Listed records:
╭──
-- ==== Sys2Proof/Machine/Interrupts.lean ====
section
/-! DEFINITION. The interrupt controller (R415 to R427): inputs and arrivals, offers, claim, completion and configuration. -/

namespace Sys2Proof.Machine

/-- The state of source n (R419). -/
def Ic.src (n : Nat) (c : Ic) : IcSrc := Sparse.get {} c.st n

def Ic.setSrc (n : Nat) (x : IcSrc) (c : Ic) : Ic := { c with st := Sparse.set {} c.st n x }

/-- IC_CFG[n] (Table 18.2). -/
def Ic.cfgOf (n : Nat) (c : Ic) : Nat := Sparse.get 0 c.cfg n

def Ic.targets (n : Nat) (c : Ic) : Nat := bits (c.cfgOf n) 4 0
def Ic.sense (n : Nat) (c : Ic) : Nat := bits (c.cfgOf n) 9 8
def Ic.prio (n : Nat) (c : Ic) : Nat := bits (c.cfgOf n) 14 12
def Ic.wake (n : Nat) (c : Ic) : Bool := bit (c.cfgOf n) 16

/-- Whether a change of the input from old to new is an arrival under SENSE (R418). -/
def icArrives (sense : Nat) (old new : Bool) : Bool :=
  match sense with
  | 0 | 1 => !old && new
  | 2 => old && !new
  | _ => old != new

/-- The input of a source takes a level (R418, R419). -/
def IcSrc.input' (sense : Nat) (v : Bool) (x : IcSrc) : IcSrc :=
  let a := icArrives sense x.input v
  { x with input := v, arrivals := if a then satAdd 15 x.arrivals 1 else x.arrivals
           pending := if sense = 0 then v && !x.active else x.pending || a }

def Ic.setInput (n : Nat) (v : Bool) (c : Ic) : Ic := c.setSrc n ((c.src n).input' (c.sense n) v)

/-- Source n is offered to target t (R420). -/
def Ic.offered (t n : Nat) (c : Ic) : Bool :=
  let x := c.src n
  n != 0 && x.pending && !x.active && decide (0 < c.prio n) && bit (c.targets n) t && c.deliver

/-- The offered source of target t with the highest PRIO, or the lowest ID among equals (R421). -/
def Ic.best (t : Nat) (c : Ic) : Option Nat :=
  (c.st.map Prod.fst).foldl (fun b n =>
    if c.offered t n then
      match b with
      | none => some n
      | some m => if c.prio m < c.prio n then some n else b
    else b) none

/-- The interrupt outputs, bit t for target t (R420, R423). -/
def Ic.outputs (c : Ic) : Nat := packBits ((List.range 5).map fun t => (c.best t).isSome)

/-- The sources that some chapter defines (R416); any other never asserts. -/
def definedSource (n : Nat) : Bool :=
  [(1, 26), (32, 57), (64, 78), (128, 133), (136, 146), (160, 163), (165, 170), (192, 215), (224, 230), (232, 232), (240, 247), (256, 262),
   (288, 307), (320, 336), (352, 367), (376, 407), (416, 420), (422, 422), (432, 456), (464, 469), (480, 488), (496, 511)].any
    fun r => decide (r.1 ≤ n) && decide (n ≤ r.2)

/-- A read of IC_CLAIM_t (R421, R423): the word it returns is kept as the target's last claim. TARGETS and PRIO are those from before the cycle
(R417). -/
def Ic.claim (t : Nat) (c : Ic) : Ic :=
  match ({ c with cfg := c.base.cfg } : Ic).best t with
  | some n =>
    let x := c.src n
    { c.setSrc n { x with active := true, claimant := t, arrivals := 0, pending := false } with
      lastClaim := put c.lastClaim t (n + 65536 * x.arrivals) }
  | none => { c with lastClaim := put c.lastClaim t (if bit c.base.out t then 1023 else 0) }

/-- The end of an active claim (R422): a level source whose input is still high is pending again. -/
def IcSrc.release (sense : Nat) (x : IcSrc) : IcSrc :=
  { x with active := false, pending := if sense = 0 then x.input else x.pending }

/-- A write of IC_COMPLETE_t (R422). -/
def Ic.complete (t n : Nat) (c : Ic) : Ic :=
  let x := c.src n
  if decide (1 ≤ n) && decide (n < 512) && x.active && x.claimant == t then c.setSrc n (x.release (c.sense n))
  else { c with badComplete := sat16 c.badComplete }

/-- A write of IC_CFG[n] (R417). -/
def Ic.writeCfg (n v : Nat) (c : Ic) : Ic :=
  let old := c.sense n
  let c' := { c with cfg := Sparse.set 0 c.cfg n (v &&& 0x1731F) }
  if n = 0 then c
  else if c'.sense n = old then c'
  else
    let x := c.src n
    c'.setSrc n { x with arrivals := 0, pending := c'.sense n == 0 && x.input && !x.active }

/-- A write of IC_GCTL by Distaff (R423, R428). -/
def Ic.writeGctl (v events : Nat) (c : Ic) : Ic :=
  let c' := { c with deliver := bit v 0, slpKind := bit v 1 }
  if bit v 0 && c.fromTap then
    { (maskIx events 32).foldl (fun c i => if i = 0 then c else c.setSrc i { c.src i with pending := true, arrivals := 1 }) c' with fromTap := false }
  else c'

/-- The completion of every claim of target t at a reset of its domain (R425). -/
def Ic.dropClaims (t : Nat) (c : Ic) : Ic :=
  (c.st.map Prod.fst).foldl (fun c n =>
    let x := c.src n
    if x.active && x.claimant == t then c.setSrc n (x.release (c.sense n)) else c) c

/-! One controller cycle (R424). -/

/-- The place of an event within its cycle (R424). -/
def IcEv.rank : IcEv → Nat
  | .cfg _ _ | .gctl _ _ => 0
  | .complete _ _ | .drop _ | .clearBad => 1
  | .input _ _ => 2
  | .claim t => 3 + t

/-- One event. -/
def Ic.run (c : Ic) : IcEv → Ic
  | .cfg n v => c.writeCfg n v
  | .gctl v events => c.writeGctl v events
  | .complete t n => c.complete t n
  | .drop t => c.dropClaims t
  | .clearBad => { c with badComplete := 0 }
  | .input n v => c.setInput n v
  | .claim t => c.claim t

/-- What a new cycle starts from. -/
def Ic.snap (c : Ic) : IcBase :=
  { cfg := c.cfg, st := c.st, out := c.outputs, deliver := c.deliver, slpKind := c.slpKind, badComplete := c.badComplete, lastClaim := c.lastClaim
    fromTap := c.fromTap }

/-- The controller with the events of one cycle applied to what stood before it. -/
def Ic.replay (b : IcBase) (now : Nat) (evs : List IcEv) (c : Ic) : Ic :=
  evs.foldl Ic.run { c with cfg := b.cfg, st := b.st, deliver := b.deliver, slpKind := b.slpKind, badComplete := b.badComplete
                            lastClaim := b.lastClaim, fromTap := b.fromTap, evAt := now, evs, base := b }

/-- An event joins those of its 750 MHz cycle, after those of its rank and of lower ones, and the cycle is worked through in the order of R424. -/
def Ic.cycle (now : Nat) (e : IcEv) (c : Ic) : Ic :=
  if cycle750 c.evAt = cycle750 now ∧ c.evs ≠ [] then
    c.replay c.base now ((c.evs.filter fun x => decide (x.rank ≤ e.rank)) ++ e :: c.evs.filter fun x => decide (e.rank < x.rank))
  else c.replay c.snap now [e]

/-- A mailbox source whose arrival is a post (R311, R429). -/
def mailboxSource (n : Nat) : Bool := (decide (32 ≤ n) && decide (n ≤ 39)) || (decide (48 ≤ n) && decide (n ≤ 52))

/-- Source n is a wake source of retention SLEEP (R431). -/
def Ic.wakes (n : Nat) (c : Ic) : Bool := c.wake n || mailboxSource n

/-- A wake source that fires while a sleep is entered or stands is remembered, though its input falls again (R432, R433). -/
def noteWake (e : IcEv) (d : Dev) : Dev :=
  match e with
  | .input n _ => if d.tap.phase ≠ .awake ∧ d.ic.wakes n = true ∧ (d.ic.src n).pending = true then d.uTap fun t => { t with woke := true } else d
  | _ => d

/-- An event of the interrupt controller. -/
def icDo (e : IcEv) (d : Dev) : Dev := noteWake e (d.uIc (Ic.cycle d.now e))

/-- A block raises interrupt n: its input goes high and low again (assumption log 8). -/
def raise (n : Nat) (d : Dev) : Dev := icDo (.input n false) (icDo (.input n true) d)

/-- The input of source n takes a level, if it had the other. -/
def icLevel (n : Nat) (v : Bool) (d : Dev) : Dev := if (d.ic.src n).input = v then d else icDo (.input n v) d

/-- A non-secure access that the security map does not grant (R484): it is counted, and interrupt 488 is raised. -/
def secViolation (d : Dev) : Dev := raise 488 (d.uSec fun s => { s with violations := sat16 s.violations })

/-- The sources whose configuration a target may write: all for the secure cores and Distaff, for core 3 those of R427. -/
def icGranted (t n : Nat) (extIrq : Nat) : Bool :=
  t != 3 || n == 51 || n == 56 || decide (496 ≤ n) || bit extIrq (n / 16)

/-! The commands of the interrupt controller. -/

/-- IC_CLAIM: a read of IC_CLAIM_t. What an earlier read returned stands. -/
def icClaim (t : Nat) (d : Dev) : Dev :=
  icDo (.claim t) (if d.hs.claimRead = some t then d.uHs fun h => { h with readData := [BitVec.ofNat 32 (at' d.ic.lastClaim t 0)], claimRead := none } else d)

/-- IC_COMPLETE: a write of IC_COMPLETE_t. -/
def icComplete (t n : Nat) (d : Dev) : Dev := icDo (.complete t n) d

/-- The words of an object at its reset contents, from its fields (R2). -/
def resetWords (n : Nat) (fs : List FldDef) : List Word :=
  (List.range n).map fun w => BitVec.ofNat 32 (((fs.filter fun f => decide (f.off / 32 = w) || (decide (f.off / 32 < w) && decide (w < (f.off + f.wid + 31) / 32))).map
    fun f => if f.off / 32 = w then (f.rst <<< (f.off % 32)) % 4294967296 else f.rst >>> (32 * w - f.off)).foldl (· ||| ·) 0)

/-- A field of SEC_MAP (Table 21.4): the map in force. -/
def secMap (f : FldDef) (d : Dev) : Nat :=
  let ws := Sparse.get [] d.objs Obj.SEC_MAP.id
  if ws = [] then f.rst else getBits ws f.off f.wid

/-- IC_CFG_WRITE: target t writes IC_CFG[n] (R427). -/
def icCfgWrite (t n v : Nat) (d : Dev) : Dev :=
  if icGranted t n (secMap Obj.SEC_MAP.EXT_IRQ d) then icDo (.cfg n v) d
  else secViolation d

/-- IC_GCTL_WRITE: an endpoint writes IC_GCTL; only Distaff's write counts (R427). -/
def icGctlWrite (t v : Nat) (d : Dev) : Dev :=
  if t = 4 then icDo (.gctl v d.tap.event) d
  else if t = 3 then secViolation d
  else d

end Sys2Proof.Machine
end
╰──
Task item:
Give back exactly the lines of the listing above that run from the line with "if d.tap.phase ≠" to the line with "def raise (n", inclusive.

Written answer:
  | .input n _ => if d.tap.phase ≠ .awake ∧ d.ic.wakes n = true ∧ (d.ic.src n).pending = true then d.uTap fun t => { t with woke := true } else d
  | _ => d

/-- An event of the interrupt controller. -/
def icDo (e : IcEv) (d : Dev) : Dev := noteWake e (d.uIc (Ic.cycle d.now e))

/-- A block raises interrupt n: its input goes high and low again (assumption log 8). -/
def raise (n : Nat) (d : Dev) : Dev := icDo (.input n false) (icDo (.input n true) d)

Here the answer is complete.